Além disso, acusa Pyongyang de ter roubado centenas de milhões de dólares de instituições financeiras, ou de plataformas de câmbio de criptomoedas, “provavelmente para financiar as prioridades do governo, como programas nucleares e balísticos”.
O programa cibernético da Coreia do Norte poderia remontar à década de 1990.
“Todas as guerras do futuro serão guerras informáticas”, teria previsto o falecido líder norte-coreano Kim Jong-il, pai do atual presidente.
Os mais brilhantes
Atualmente, a unidade de guerra cibernética norte-coreana, a “Oficina 121”, tem 6.000 membros que também operam no exterior, em particular em Belarus, China, Índia, Malásia, ou Rússia, de acordo com um relatório militar de 2020 dos EUA.
“Eles são altamente desenvolvidos, rápidos e capazes de ataques elaborados”, diz Scott Jarkoff, da empresa especializada CrowdStrike.
Os membros da Oficina 121 são treinados em diferentes linguagens de programação e sistemas operacionais em instituições como a Universidade Mirim, disse à AFP o ex-aluno Jang Se-yul, que desertou em 2007.

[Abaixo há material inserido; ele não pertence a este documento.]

-- ==== Sys2Proof/Machine/State.lean ====
section
/-! DEFINITION. The state of the NKP-220, block by block as 3.1 of the scope file lists the blocks, and its
value after power-on. Every rule cited is of spec/. -/

namespace Sys2Proof.Machine

/-- The part never stops: every fault of the spec (R173) is recorded in `Supervisor` and the part goes on.
No event of the spec ends a run, so this type has no constructor. -/
inductive Fault where
  deriving DecidableEq, Repr

/-- Why a command has no meaning. -/
inductive Refusal where
  /-- Raised by `exec` for a row that has no meaning yet (safe: the model stops). No row is left so. -/
  | notModelled (mnemonic : String)
  deriving DecidableEq, Repr

/-- One value for pen A and one for pen B (4.1). -/
structure Pair (α : Type) where
  a : α
  b : α
  deriving DecidableEq, Repr

/-- A table of records by number, in one canonical form: numbers strictly rising, no record equal to the
table's reset value, which an unlisted number reads as (`Table.wf` in Ops; log 16). -/
abbrev Table (α : Type) := List (Nat × α)

/-- 4.2: a position (X, Y), each 0..4095. -/
structure Point where
  x : Nat
  y : Nat
  deriving DecidableEq, Repr

/-! ### Beam Follower (01) -/

/-- R12: an ordinal 0..4095, or "whole segment". -/
inductive Element where
  | ordinal (n : Nat)
  | whole
  deriving DecidableEq, Repr

/-- R12: what a hit is on. -/
structure Key where
  segment : Nat
  element : Element
  deriving DecidableEq, Repr

/-- R12, R95: the arms of a tracking cross. -/
inductive Arm where
  | e
  | w
  | n
  | s
  deriving DecidableEq, Repr

/-- R12: STREAM, or CROSS with the pen, the arm and the dot index 1..4. -/
inductive EntryOrigin where
  | stream
  | cross (p : Pen) (arm : Arm) (index : Nat)
  deriving DecidableEq, Repr

/-- R12: the kinds that an entry records. -/
inductive EntryKind where
  | move
  | line
  | step
  | dot
  | glyph
  | seg
  | frame
  | pass
  deriving DecidableEq, Repr

/-- R12: a Flight List entry. `mask` is the eligibility mask, `struck` the two struck flags. -/
structure Entry where
  origin  : EntryOrigin
  kind    : EntryKind
  key     : Key
  endPt   : Point
  mask    : Pair Bool
  struck  : Pair Bool
  deriving DecidableEq, Repr

/-- 1.2 to 1.4 of The Drawing Stream: the beam state, the Flight List (oldest first) and the afterglow
record. -/
structure BeamFollower where
  position  : Point
  segment   : Nat
  element   : Nat
  flight    : List Entry
  afterglow : Option Entry
  deriving DecidableEq, Repr

/-- R1 to R4: the held word, and the word last sent downstream (log 10). -/
structure LinkInterface where
  held       : Option Word
  downstream : Option Word
  deriving DecidableEq, Repr

/-! ### Segment Table (02) -/

/-- R21: NORMAL, HIGHLIGHT, BLINK, BLANK. -/
inductive Display where
  | normal
  | highlight
  | blink
  | blank
  deriving DecidableEq, Repr

/-- R21: grain SEGMENT or ELEMENT. -/
inductive Grain where
  | segment
  | element
  deriving DecidableEq, Repr

/-- R22: a region 1..63 that a DRAWING segment bounds, with its reverse field. -/
structure Bound where
  region  : Nat
  reverse : Bool
  deriving DecidableEq, Repr

/-- R21, R22: the kind with its optional part. `bound` is none for region 0, which has no reverse field. -/
inductive SegKind where
  | unused
  | drawing (drag : Bool) (bound : Option Bound)
  | menu (page item : Nat)
  deriving DecidableEq, Repr

/-- R21: an image. `route` is a set of channels, bit c for channel c (R180). -/
structure Image where
  kind       : SegKind
  detectable : Bool
  display    : Display
  cls        : Nat
  priority   : Nat
  grain      : Grain
  route      : BitVec 4
  deriving DecidableEq, Repr

/-- R22: UNUSED with the blank values. -/
def Image.blank : Image :=
  { kind := .unused, detectable := false, display := .normal, cls := 0, priority := 0,
    grain := .element, route := 0 }

/-- 2.1: the current image, and the pending image where there is one. -/
structure SegEntry where
  current : Image
  staged  : Option Image
  deriving DecidableEq, Repr

/-- R35: an entry as power-on leaves it. -/
def SegEntry.blank : SegEntry := { current := Image.blank, staged := none }

/-! ### Eligibility and Rewrite (03) -/

/-- R46, R48: blink half-period, phase (`phaseOn`), counter, and the echo segments. -/
structure EligibilityRewrite where
  halfPeriod : Nat
  phaseOn    : Bool
  counter    : Nat
  echo       : Pair (Option Nat)
  deriving DecidableEq, Repr

/-! ### Pen engines (04, 05) -/

/-- R52: OFF, PRESS, CONTINUOUS, REGION. -/
inductive Mode where
  | off
  | press
  | continuous
  | region
  deriving DecidableEq, Repr

/-- R43, R44: the fence record. -/
inductive Fence where
  | none
  | fixed (xmin xmax ymin ymax : Nat)
  | follow (hx hy : Nat)
  deriving DecidableEq, Repr

/-- R52: the pen mode record. `classes` has bit c for class c (R180). -/
structure ModeRecord where
  mode     : Mode
  cycle    : Bool
  mark     : Bool
  echo     : Bool
  dragEnds : Bool
  w        : Nat
  c        : Nat
  span     : Nat
  channel  : Nat
  classes  : BitVec 16
  fence    : Fence
  deriving DecidableEq, Repr

/-- R54: the tip record. -/
inductive Tip where
  | up
  | down
  deriving DecidableEq, Repr

/-- R62, R88: what the held-outcome slot holds. -/
inductive HeldOutcome where
  | winner (key : Key) (strike : Point) (cycled : Bool)
  | region (r : Nat) (point : Point) (saturated : Bool)
  deriving DecidableEq, Repr

/-- 4.3: the attempt states. HOLDING carries the held-outcome slot, which is empty in every other state
(R55, R62). SETTLED carries the settled key (none outside CONTINUOUS mode) and the settled-struck flag
(R58). -/
inductive AttemptState where
  | off
  | ready
  | gathering
  | regionWait
  | regionCount
  | holding (outcome : HeldOutcome)
  | settled (key : Option Key) (struck : Bool)
  deriving DecidableEq, Repr

/-- R64: why an attempt ended MISS. -/
inductive MissReason where
  | span
  | released
  | outside
  | track
  | aborted
  | stalled
  deriving DecidableEq, Repr

/-- R71: the last outcome. -/
inductive LastOutcome where
  | none
  | pick
  | region
  | menu
  | miss (reason : MissReason)
  | discarded
  | reset
  deriving DecidableEq, Repr

/-- R74: the kind of a candidate record. -/
inductive CandidateKind where
  | drawing
  | menu
  deriving DecidableEq, Repr

/-- R74: a candidate record. Bit 0 of `history` is the newest of its 8 bits. -/
structure Candidate where
  key       : Key
  kind      : CandidateKind
  history   : BitVec 8
  struck    : Bool
  firstSeen : Nat
  strike    : Point
  deriving DecidableEq, Repr

/-- 04, 05: a pen engine. -/
structure PenEngine where
  record      : ModeRecord
  tip         : Tip
  attempt     : AttemptState
  candidates  : List Candidate
  exclusions  : List Key
  firstSeen   : Nat
  frameCount  : Nat
  crowded     : Bool
  lastOutcome : LastOutcome
  deriving DecidableEq, Repr

/-! ### Trackers and the cross injector (06) -/

/-- R94: OFF, SEEKING, LOCKED, COASTING. -/
inductive TrackState where
  | off
  | seeking
  | locked
  | coasting
  deriving DecidableEq, Repr

/-- R94: HOST or DRAG. -/
inductive TrackOrigin where
  | host
  | drag
  deriving DecidableEq, Repr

Esta universidade aceita apenas 100 alunos por ano, escolhidos entre os mais brilhantes do país.
“Eles nos ensinaram que deveríamos estar preparados para enfrentar a capacidade americana de guerra cibernética”, contou Jang.
“Eles nos explicaram que tínhamos que desenvolver nossos próprios programas de ‘hacking’, já que a melhor defesa consiste em atacar o sistema de exploração do inimigo”, acrescentou.
O desenvolvimento desse tipo de programa de guerra cibernética é particularmente atraente para pequenos países, como a Coreia do Norte, “que estão desatualizados em termos de equipamentos como aviões, carros e outros sistemas de armas modernos”, explica Martyn Williams, do Stimson Center.
“Tudo que você precisa para ‘hackear’ é um computador e uma conexão com a Internet”, completa.
A maioria dos programas cibernéticos nos países é voltada para atividades de espionagem. E a Coreia do Norte se caracteriza por colocar sua capacidade a serviço de objetivos financeiros.
“Roubar é mais lucrativo”
Com a pandemia, Pyongyang fechou suas fronteiras, isolando um pouco mais do mundo sua economia afundada por sanções. E tenta, há anos, encontrar fontes de renda.
“Roubar é muito mais rápido e potencialmente mais lucrativo do que fazer negócio, especialmente se você pode contar com ‘hackers’ muito talentosos”, explica Williams.
Os três norte-coreanos indiciados em fevereiro nos Estados Unidos são acusados de “hackear” empresas e instituições estrangeiras, em particular o setor de criptomoedas, para tentarem se apropriar de cerca de US$ 1,3 bilhão.
“Esses agentes norte-coreanos, que usam teclados de computador em vez de armas e roubam carteiras de criptomoedas em vez de sacolas cheias de dinheiro, são os campeões mundiais dos assaltos a bancos”, comenta o procurador federal John Demers.
A descentralização das redes de criptomoedas permite que a Coreia do Norte contorne as sanções financeiras internacionais, de acordo com Jarkoff, e “facilmente lave dinheiro e leve-o para o país fora do controle do sistema bancário global”.
“As criptomoedas são atraentes por não serem controladas, serem sem fronteiras e relativamente anônimas”, acrescenta.